The IUCN (Intenational Union for the Conservation of Nature) is an international organisation which campaigns to maintain the biodiversity of the world’s animal species. The IUCN is based in Switzerland and has over 1,000 full-time staff, around 1,200 member organisations, made up of both governmental and non-governmental bodies. Additionally around 11,000 experts and scientists work for the organisation on a voluntary basis. These experts provide the scientific advice and information for the IUCN to make their conclusions about the conservation status of species around the world. The IUCN also takes action by creating hundreds of conservation projects all over the world which are “all aimed at the sustainable management of biodiversity and natural resources” (IUCN wbsite) and also aim to have an influence on worldwide environmental policies, conventions and laws. The IUCN had an annual budget of approximately £75 million as of 2013.
The IUCN is interested in the conservation and sustainability of all animals and vegetation across the planet with all vegetation and animal species falling under the interest of the IUCN. The IUCN has a worldwide reach and is used by many organisations, groups and governments to organise which species are most at risk of becoming endangered or extinct.

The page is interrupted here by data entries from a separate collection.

section
/-! PROOFS. PAD (spec/45_pad.md): one equation of `exec`. The decoder's equation for every instruction,
`decodeBytesWith_of_opcode`, serves PAD too. -/

namespace Sys2Proof.Machine

/-- The whole effect of PAD: the state that the fetch left, with no field changed (R150). -/
theorem exec_pad (s : State) : exec .pad s = .next s := rfl

/-- Settles O24: the equation of the decoder at PAD's opcode, and the whole effect of PAD. -/
theorem padDoesNothing : Obligations.PadDoesNothing :=
  ⟨fun _ _ x hm => decodeBytesWith_of_opcode hm x, exec_pad⟩

end Sys2Proof.Machine
end

section
/-! PROOFS. The encoding (spec/30_encoding.md). An instruction's opcode byte decodes to the instruction, and the opcode
byte encoded again is the byte decoded with its don't-care bits cleared. -/

namespace Sys2Proof

/-! ### Decoding an encoded instruction -/

/-- An instruction has an operand byte exactly when its format has one (R51, R52). -/
theorem hasOperandByte_eq_isSome (i : Instr) : i.opcode.format.hasOperandByte = (operandByte? i).isSome := by
  cases i <;> rfl

/-- The two-byte decoder gives back an instruction from its opcode byte, provided that the byte after it is the operand
byte where there is one (R50 to R56). -/
theorem decodeBytesWith_opcodeByteWith {m : Nibble → Opcode} {num : Opcode → Nibble} (hfit : ∀ o, m (num o) = o)
    (i : Instr) {x : Byte} (hx : ∀ y, operandByte? i = some y → x = y) :
    decodeBytesWith m (opcodeByteWith num i) x = i := by
  have hop : m (opcodeField (opcodeByteWith num i)) = i.opcode := by
    rw [opcodeByteWith, opcodeField_byteOf, hfit]
  rw [Machine.decodeBytesWith_of_opcode hop]
  cases i with
  | data rb value => obtain rfl := hx value rfl; simp [decodeBytesWith, opcodeByteWith, Instr.opcode, lowNibble]
  | jmp addr => obtain rfl := hx addr rfl; rfl
  | jcond mask addr => obtain rfl := hx addr rfl; simp [decodeBytesWith, opcodeByteWith, Instr.opcode, lowNibble]
  | clf => rfl
  | pad => rfl
  | _ => simp [decodeBytesWith, opcodeByteWith, Instr.opcode, lowNibble]

/-- Settles O7: the decoder takes as many bytes as the encoder gave, and reads the instruction off them. -/
theorem decodeOfEncodeIsTheInstruction : Obligations.DecodeOfEncodeIsTheInstruction := by
  intro m num hfit i rest
  have hlen : (m (opcodeField (opcodeByteWith num i))).format.hasOperandByte = (operandByte? i).isSome := by
    rw [opcodeByteWith, opcodeField_byteOf, hfit, hasOperandByte_eq_isSome]
  cases hop : operandByte? i with
  | none =>
    have hdec := decodeBytesWith_opcodeByteWith hfit i (x := 0) (by simp [hop])
    rw [hop] at hlen
    calc decodeWith m (encodeWith num i ++ rest)
        = .instr (decodeBytesWith m (opcodeByteWith num i) 0) rest := by
          simpa [encodeWith, hop] using decodeWith_short rest hlen
      _ = .instr i rest := by rw [hdec]
  | some y =>
    have hdec := decodeBytesWith_opcodeByteWith hfit i (x := y) (by simp [hop])
    rw [hop] at hlen
    calc decodeWith m (encodeWith num i ++ rest)
        = .instr (decodeBytesWith m (opcodeByteWith num i) y) rest := by
          simpa [encodeWith, hop] using decodeWith_long y rest hlen
      _ = .instr i rest := by rw [hdec]

/-! ### Encoding a decoded instruction -/

/-- Clearing bits of a byte leaves it as it is exactly when none of them is set. -/
theorem and_not_eq_self_iff (b d : Byte) : b &&& ~~~d = b ↔ b &&& d = 0 := by
  constructor
  · intro h
    rw [← h, BitVec.and_assoc, BitVec.and_comm (~~~d) d, BitVec.and_not_self]
    exact BitVec.and_zero
  · intro h
    calc b &&& ~~~d = (b &&& d) ||| (b &&& ~~~d) := by rw [h]; exact BitVec.zero_or.symm
      _ = b := by ext k hk; cases hd : d[k] <;> simp [hd]

/-- The low nibble of a decoded instruction is that of the byte with the don't-care bits of its format cleared
(R52, R57, D2). -/
theorem byteOf_lowNibble_decodeBytesWith (m : Nibble → Opcode) (b x : Byte) :
    byteOf (opcodeField b) (lowNibble (decodeBytesWith m b x)) = b &&& ~~~(m (opcodeField b)).format.dontCare := by
  have rr : ∀ b : Byte, byteOf (opcodeField b) (nibbleOf (regBits (raField b)) (regBits (rbField b))) =
      b &&& ~~~Format.rr.dontCare := by decide
  have r : ∀ b : Byte, byteOf (opcodeField b) (nibbleOf 0 (regBits (rbField b))) = b &&& ~~~Format.r.dontCare := by
    decide
  have n : ∀ b : Byte, byteOf (opcodeField b) 0 = b &&& ~~~Format.n.dontCare := by decide
  have ca : ∀ b : Byte, byteOf (opcodeField b) (maskField b) = b &&& ~~~Format.ca.dontCare := by decide
  cases ho : m (opcodeField b) <;> rw [Machine.decodeBytesWith_of_opcode ho]
  case data | jmpr => exact r b
  case jmp | clf | pad => exact n b
  case jcond => exact ca b
  all_goals exact rr b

Fish and marine species are extensively covered by the IUCN and this website (as well as many others) uses the ICUN guidelines to identify which fish species are in danger of becoming endangered through overfishing or habitat destruction. The Redlist of threatened species across the world which is produced by the IUCN is also a reference point for many conservation organisations.
The System Used
The ICUN uses a sliding scale to identify the sustainability and health of the numbers of a species. A wide range of factors is taken into account when coming to a conclusion over where to place a specific species on the scale – speed of decline, population distribution, the state and size of habitat and the sustainability of harvesting methods are all taken into account. There are seven categories on the scale, plus an additional two categories:
Extinct (EX) – used when there is no reasonable doubt that the last individual of a species has died.
Extinct in the Wild (EW) – used when the only remaining members of a species exist in captivity.

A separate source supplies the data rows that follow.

/-- The management core and the security block (R390 to R397): boot state, flash slots and which one runs (`some false`: A),
recovery buffer, fuses, the running image, measurements, log2 of the size of PF 0's BAR 2, the SPDM session with the number of
its next message, and the IDE streams. -/
structure Mgmt where
  boot : BootSt
  slotA : Memory
  slotB : Memory
  active : Option Bool
  buffer : Memory
  fuses : Fuses
  romver : W32
  fwdig : BitVec 256
  svn : W32
  coremap : Memory
  idkey : BitVec 384
  bar2 : Nat
  spdmVer : Option Nat
  session : Option (BitVec 256)
  seq : Nat
  ide : SMap (List Byte)
  deriving DecidableEq, Repr

/-- A checkpoint in progress (R404 to R407): restore or save, context, report PA, the units and the streams of its image; the streams
that this package's own reserve has accepted. -/
structure Ckpt where
  restore : Bool
  ctx : Nat
  report : Nat
  peer : Nat
  store : Bool
  units : Nat
  streams : SMap (List Byte)
  taken : List Nat
  deriving DecidableEq, Repr

/-- A stream that the reserve holds (R404): the headers of its unit records, and where in device memory their contents stand, one
after another. -/
structure Stored where
  heads : List Byte
  base : Nat
  len : Nat
  deriving DecidableEq, Repr

/-- The pressure of a stage on a die (R360): P, R, and the intervals in succession in which every wave was parked in
`qpop`. -/
structure Press where
  p : Nat
  r : Nat
  starved : Nat
  deriving DecidableEq, Repr

/-- A stage without a resident block. -/
def Press.zero : Press := ⟨0, 0, 0⟩

/-! ### The machine -/

/-- The state of the package. -/
structure State where
  /-- the wave that issues, its block, and the run whose word is issued -/
  w : Wave
  b : Block
  run : Mask
  /-- every other wave (key 32 × handle + index) and block (key handle) -/
  waves : SMap Wave
  blocks : SMap Block
  grps : SMap Grp
  levs : SMap Lev
  ctxs : SMap Ctx
  /-- device memory by PA, host memory by bus address, die shared memory by 2^25 × die + offset -/
  mem : Memory
  hmem : Memory
  dsm : Memory
  poison : SMap Unit
  cmds : List Cmd
  reqs : List Req
  gate : List Req
  replies : List Reply
  wft : List WaitEnt
  faults : List FaultEnt
  cores : SMap Core
  probes : List Probe
  migration : Option Migration
  inval : Option (Nat × Nat × Nat)
  exp : Expert
  /-- PF BAR 0 registers by offset; VF BAR 0 registers by 2^16 × context + offset; narrower tables keep one
  8-byte word per entry -/
  pf : SMap W64
  vf : SMap W64
  tokens : SMap Int
  mgmt : Mgmt
  /-- stage pressure (R360): key 8 × group + die -/
  press : SMap Press
  ckpt : Option Ckpt
  /-- streams this package's reserve holds: key 16 × source + stream -/
  reserve : SMap Stored
  /-- partials of reduction windows on their way to the package that homes them (R95) -/
  windows : List WinPart
  pool : Nat
  handles : Nat
  ids : Nat
  /-- escalation records waiting for room in the ring (R380) -/
  escq : List (List Byte)
  hostOut : List HostMsg
  /-- the model's inputs: pending events, and which agent moves next -/
  inbox : List Instr
  sched : List Nat
  /-- the schedulers' turns (R28): 4 × core + scheduler of each die to 1 + the slot it served last, and the turn that
  comes next -/
  rr : SMap Nat
  rrAt : Nat
  /-- the model's counter that draws free values, and the count of steps -/
  free : Nat
  cycle : Nat
  deriving DecidableEq, Repr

Critically Endangered (CR) – species at extremely high risk of becoming extinct in the wild.
Endangered (EN) – species at extremely high risk of becoming extinct in the wild.

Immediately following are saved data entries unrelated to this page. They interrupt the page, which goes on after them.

/-- Take the first pending trap of the wave that issues. -/
def State.takePending (s : State) : State :=
  match firstPend s.w.pend with
  | none => s
  | some t =>
    if s.w.region.isSome then s.closeRegion
    else
      let rest := if t.cause = 0x11 ∨ t.cause = 0x08 then [] else s.w.pend.erase t
      let s := (s.setW { s.w with pend := rest, fwait := none }).dropBurst
      let pc := s.headPc
      match t.at_ with
      | some (word, run, act) => s.takeTrap t word run act true
      | none => s.takeTrap t pc (s.w.runAt pc) 0 true

/-! ### Returning from a trap -/

/-- Causes whose `tret` resumes at the word after the trapping word (R246). -/
def resumesAfter (cause : Nat) : Bool :=
  (1 ≤ cause && cause ≤ 6) || cause == 0x0D || cause == 0x0F || cause == 0x0E || cause == 0x07

/-- The burst of a run that resumes at the next word: it goes on there while the run stays whole and alone (R22). -/
def Wave.burstOn (w : Wave) (was : W64) (run : Mask) : Wave :=
  if w.burst = 0 || w.promo != was then w
  else if w.runAt (was + 8) != run then { w with burst := 0 } else { w with promo := was + 8 }

/-- Restore the state of the top frame (R246, R379): PC table, ages, burst, latch and parking; lanes that exited in the
handler stay exited. The word counts in an open pin window (R222). -/
def State.tretTo (s : State) (f : Frame) (fs : List Frame) : State :=
  let w := s.w
  let w := { w with
    frames := fs
    pc := f.pc
    age := f.age
    promo := f.promo
    burst := f.burst
    groups := (f.groups.map fun g => { g with mask := g.mask &&& ~~~w.exited }).filter fun g => g.mask != 0
    r := { w.r with lat := f.lat }
    sp := { w.sp with
      trapinfo := (match fs with | g :: _ => g.info | [] => w.sp.trapinfo)
      trapaddr := (match fs with | g :: _ => g.addr | [] => w.sp.trapaddr)
      mrow := if resumesAfter f.cause && !f.between && f.quarter then 0 else w.sp.mrow
      cprog := if !f.between && ((1 ≤ f.cause && f.cause ≤ 5) || f.cause == 0x0D || f.cause == 0x0F) then 0 else w.sp.cprog } }
  let run := f.run &&& ~~~w.exited
  s.setW (Wave.countWindow (if resumesAfter f.cause && !f.between then (w.goTo run (f.word + 8)).burstOn f.word run else w))

/-- `tret` with a frame on top: some causes end the wave. -/
def State.returnTrap (s : State) (f : Frame) (fs : List Frame) : State :=
  if f.cause = 0x08 ∨ f.cause = 0x0C ∨ f.cause = 0x11 then s.killWave s.w.key else s.tretTo f fs

/-! ### Translation faults -/

/-- Park the wave on the fault-buffer entry of an address (R371); when the buffer is full, the wave waits and issues its
word again. `t` is what the driver's NR would raise. -/
def State.joinFault (s : State) (va : W64) (kind : BitVec 8) (t : Trap) : State :=
  let die := s.homeOf.1
  let mine (f : FaultEnt) : Bool := f.die == die && f.ctx == s.b.ctx && f.va.toNat / 65536 == va.toNat / 65536
  match s.faults.find? mine with
  | some f => s.setW { s.w with fwait := some ⟨die, f.entry, t⟩ }
  | none =>
    let used := (s.faults.filter fun f => f.die == die).map (·.entry)
    match (List.range Config.faultEntries).find? fun e => !used.contains e with
    | none => s
    | some e =>
      let f : FaultEnt := ⟨die, e, s.b.ctx, va, kind, false⟩
      let s := s.setW { s.w with fwait := some ⟨die, e, t⟩ }
      State.post { s with faults := s.faults ++ [f] } (.faultRecordAppend die e)

/-! ### Parking (R24, R112, R233) -/

/-- Waits that have an entry in the wait-for table (R112). -/
def WaitKind.registered : WaitKind → Bool
  | .bar | .flag | .acq | .pass | .push | .pop | .free => true
  | .tag | .count => false

/-- Whether a registered wait still stands: a deadlock trap may have withdrawn it (R117). -/
def Wave.stillWaits (w : Wave) (r : WaitR) : Bool := w.groups.any fun g => g.waits.any fun x => x == { r with reg := true }

/-- Enter the open waits of a wave's last group; one that a full table refuses stays unregistered (R119). -/
def State.enterWaits (s : State) (k : Nat) : List WaitR → State
  | [] => s
  | r :: rs =>
    if r.done || !r.kind.registered || !(s.wave k).stillWaits r then s.enterWaits k rs
    else
      let a := s.addEnt (s.waitEnt k r)
      let s := if a.2 then a.1
        else a.1.updWave k fun w => { w with groups := w.groups.map fun g => { g with waits := g.waits.map fun x =>
          if x = { r with reg := true } then { x with reg := false } else x } }
      s.enterWaits k rs

/-- Park lanes of the run on waits; the run's PCs move on. -/
def State.park (s : State) (lanes : Mask) (ws : List WaitR) (barw : Bool) : State :=
  let w := s.w.goTo s.run (s.pc + 8)
  let ws := ws.map fun r => { r with reg := !r.done && r.kind.registered }
  let s := s.setW { w with groups := w.groups ++ [⟨lanes, ws, barw, []⟩] }
  (s.enterWaits s.w.key ws).wake

/-- Write a value of a list of registers. -/
def regsNat (rs : List W32) : Nat := leNat (regBytes rs)

/-- Write the result of a wait: to a predicate or an s register of the wave, or to the lane's v registers. -/
def State.writeRes (s : State) (r : WaitR) : State :=
  if r.res == [] then s
  else match r.dst with
  | .p _ => s.setAll r.mask r.dst 1 (regsNat r.res)
  | d => s.setOpnd d r.res.length r.lane (regsNat r.res)

/-- Deliver what the satisfied waits of parked words return, for a word of another run that needs it (R322). -/
def State.deliver (s : State) : State :=
  let due := (s.w.parkedGroups.flatMap fun g => g.waits).filter fun r => r.done && r.res != []
  let t := due.foldl State.writeRes s
  t.setW (t.w.mapWaits fun r => if r.done then { r with res := [] } else r)

/-- A word that the scoreboard holds back, or for which no memory word may be added, waits (R322, R324). -/
def State.heldBack (s : State) : State :=
  let t := s.deliver
  t.setW { t.w with stall := some 2 }

/-! ### Words -/

/-- How the effect of a word ends: it retires at the next word; it retires with the PCs it set; it raises a trap; it is
issued again later; it must first close its region; it misses a translation (address, KIND, and what NR raises); it
consumes a poisoned sector, with what it has counted till then (R132); it ends its wave. -/
inductive Res where
  | done (s : State)
  | moved (s : State)
  | trap (s : State) (t : Trap)
  | stall (s : State)
  | close
  | fault (s : State) (va : W64) (kind : BitVec 8) (t : Trap)
  | poison (s : State) (pa : Nat)
  | gone (s : State)
  deriving DecidableEq, Repr

/-- A word that waits leaves the state it found. -/
def Res.waitsIn (s : State) (r : Res) : Res :=
  match r with
  | .stall _ => .stall s
  | r => r

end Machine
/-- Instructions that close an idempotent region before they take effect, whatever their operands (R248, R285, R306). -/
def Instr.closes : Instr → Bool
  | .gth .. | .sct .. | .cst .. | .xld .. | .cpy .. | .tagwait .. | .tagffr _ | .tagclr .. => true
  | .barv .. | .barvInit .. | .barw .. | .barwWait .. | .fpost .. | .fpostInit .. | .fwait .. | .olacq .. | .olacqFree .. => true
  | .olrel .. | .olrelPass .. | .olrelInit .. | .olrelFree .. | .wreg .. | .wunreg .. | .yield _ | .fence .. | .sweep .. => true
  | .qpush .. | .qpushInit .. | .qpop .. => true
  | .fork _ | .join _ | .vstat .. | .launch _ | .cancel _ | .lcount .. | .migrate _ => true
  | .trap .. | .tret _ | .brk .. | .ienter _ => true
  | .wsr f => f.d != .sr .fflags && f.d != .sr .rngctr
  | .xroute _ | .xrel _ | .dtagNew _ => true
  | _ => false
/-- Words whose guard their own entries read: quarter-level words (R250) and `brx` (R213). -/
def Instr.ownGuard : Instr → Bool
  | .brx .. => true
  | i => i.quarter
namespace Machine

/-- The end of an issue event: ages (R21), the burst (R22), the pin window (R222). `table` is the PC table's mask before
it, `was` the PC of the run. -/
def Wave.retire (w : Wave) (table run : Mask) (was : W64) : Wave := ((w.ageRun table run).afterBurst was run).countWindow

/-- The G7 words in progress once the word that is issued has ended. -/
def State.endBegun (s : State) : List (W64 × Nat × List Byte) := if s.w.begun == [] then [] else s.w.begun.filter fun e => e.1 != s.pc

/-- The lanes of a word that retire with it: not those it parked, which retire when they rejoin, nor those whose wait a
deadlock trap withdrew, which stand at the word again (R117, R176). -/
def State.retiring (s before : State) (act : Mask) (next : Bool) : Mask :=
  act &&& ~~~(s.w.parked &&& ~~~before.w.parked) &&& ~~~(if next then 0 else maskOf fun l => s.w.pcAt l == before.pc)

/-- Retire a word: pushes of its hold (R176), PCs, and the end of the issue event. -/
def State.retire (s before : State) (i : Instr) (act : Mask) (next : Bool) : State :=
  let w := before.keepHolds i (act &&& (s.w.parked &&& ~~~before.w.parked)) (before.pushHolds i (s.retiring before act next) s.w)
  let w := if next then w.goTo before.run (before.pc + 8) else w
  s.setW { w.retire before.w.table before.run before.pc with begun := before.endBegun, stall := none }

/-- The lanes active for a word: in the run, with a true guard (R168). -/
def State.active (s : State) (i : Instr) : Mask := s.run &&& s.w.guard i.guard

/-- Issue a word: step 2 of R185, the scoreboard (R322), the memory words in flight (R324), the effect that `body` gives for
the active lanes, and the end of the issue event. With no active lane a word that closes a region still closes it first, and the
checks of its own entry are not made (log 17). -/
def word (i : Instr) (s : State) (body : Mask → State → Res) : Host.Outcome State Fault Refusal :=
  if s.w.st ≠ .running ∨ s.run = 0 then .fault .noWave
  else
    let act := s.active i
    if i.closes && s.w.region.isSome then .next s.closeRegion
    else match s.boundsFail i with
    | some info => .next (s.trapWord act (.of 2 info s.pc))
    | none =>
      if s.waitsFor i || (i.isMem && Config.memWords ≤ s.wordsInFlight) then .next s.heldBack
      else if act = 0 && !i.ownGuard then .next (s.retire s i act true)
      else match body act s with
      | .done t => .next (t.settleCharge s (t.retire s i act true))
      | .moved t => .next (t.settleCharge s (t.retire s i act false))
      | .trap t x => .next (if s.w.region.isSome then s.closeRegion else t.settleCharge s (t.trapWord act x))
      | .stall t => .next (t.settleCharge s t)
      | .close => .next s.closeRegion
      | .fault t va kind x => .next (t.settleCharge s (t.joinFault va kind x))
      | .poison t pa => .next (State.poisonBlock { s with pf := t.pf } s.w.blk pa)
      | .gone t => .next t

Vulnerable (VU) – Species at a high risk of becoming endangered.
Near Threatened (NT) – Likely to become endangered in the near future.
Least Concern (LC) – Species at lowest risk. Species included in this category do not qualify higher up this scale, and may in fact be abundant and widespread.
Data Deficient (DD) – Not enough information to come to a conclusion about where to place the species on this scale.
Not Evaluated (NE) – The IUCN have not yet been able to evaluate this species.
British Sea Fish and the IUCN Scale
In terms of fish species there are unfortunately a significant number which are high on the IUCN scale. Both cod and haddock are classed as Vulnerable due the rate at which they have been removed from the sea by commercial fishing methods. Other species such as many types of ray are higher up the scale – thornback, small-eyed and blonde ray are all classed as are all classed as Near Threatended. This is due to the intensive trawling methods used around the world which are extremely destructive to bottom-dwelling ray species. The IUCN also lists shark species as being in real trouble – of the twelve species featured on this website only one (the humble lesser-spotted dogfish) is classed a species of Least Concern as all other species are classed as either Vulnerable, Near Threatened or in the case of the angel shark, Critically Endangered. Other sea species which are classed as Critically Endangered include the silver eel. This may come as a surprise to some anglers as they can appear to be abundant in some areas but these are actually isolated stocks, and numbers are thought to be at around 1-2% of historical levels, due to both the blocking of silver eels migratory routes up rivers with dams and other structures and the commercial hunting of this species. Like many ray species the common skate is also Critically Endangered, although here anglers must take some of the blame, as it used to be common for boat anglers to catch large skate, take them back to shore for photos and then simply throw them dead back into the sea. Today there are extensive conservation plans for skate, and they are only fished for on a catch and release basis.
It is not all bad news however. A ban on discarding fish (throwing dead fish back into the sea) is being phased in to Europe’s fisheries from 2015 onward, and more selective and less damaging fishing methods are being developed. As well as this the IUCN classes a number of fish which are popular amongst British anglers as species of Least Concern such as coalfish, wrasse species, flounder and plaice. Remember, anglers can always do their bit for conservation by only taking a sensible number of fish for the table and returning other fish – especially those species which are endangered.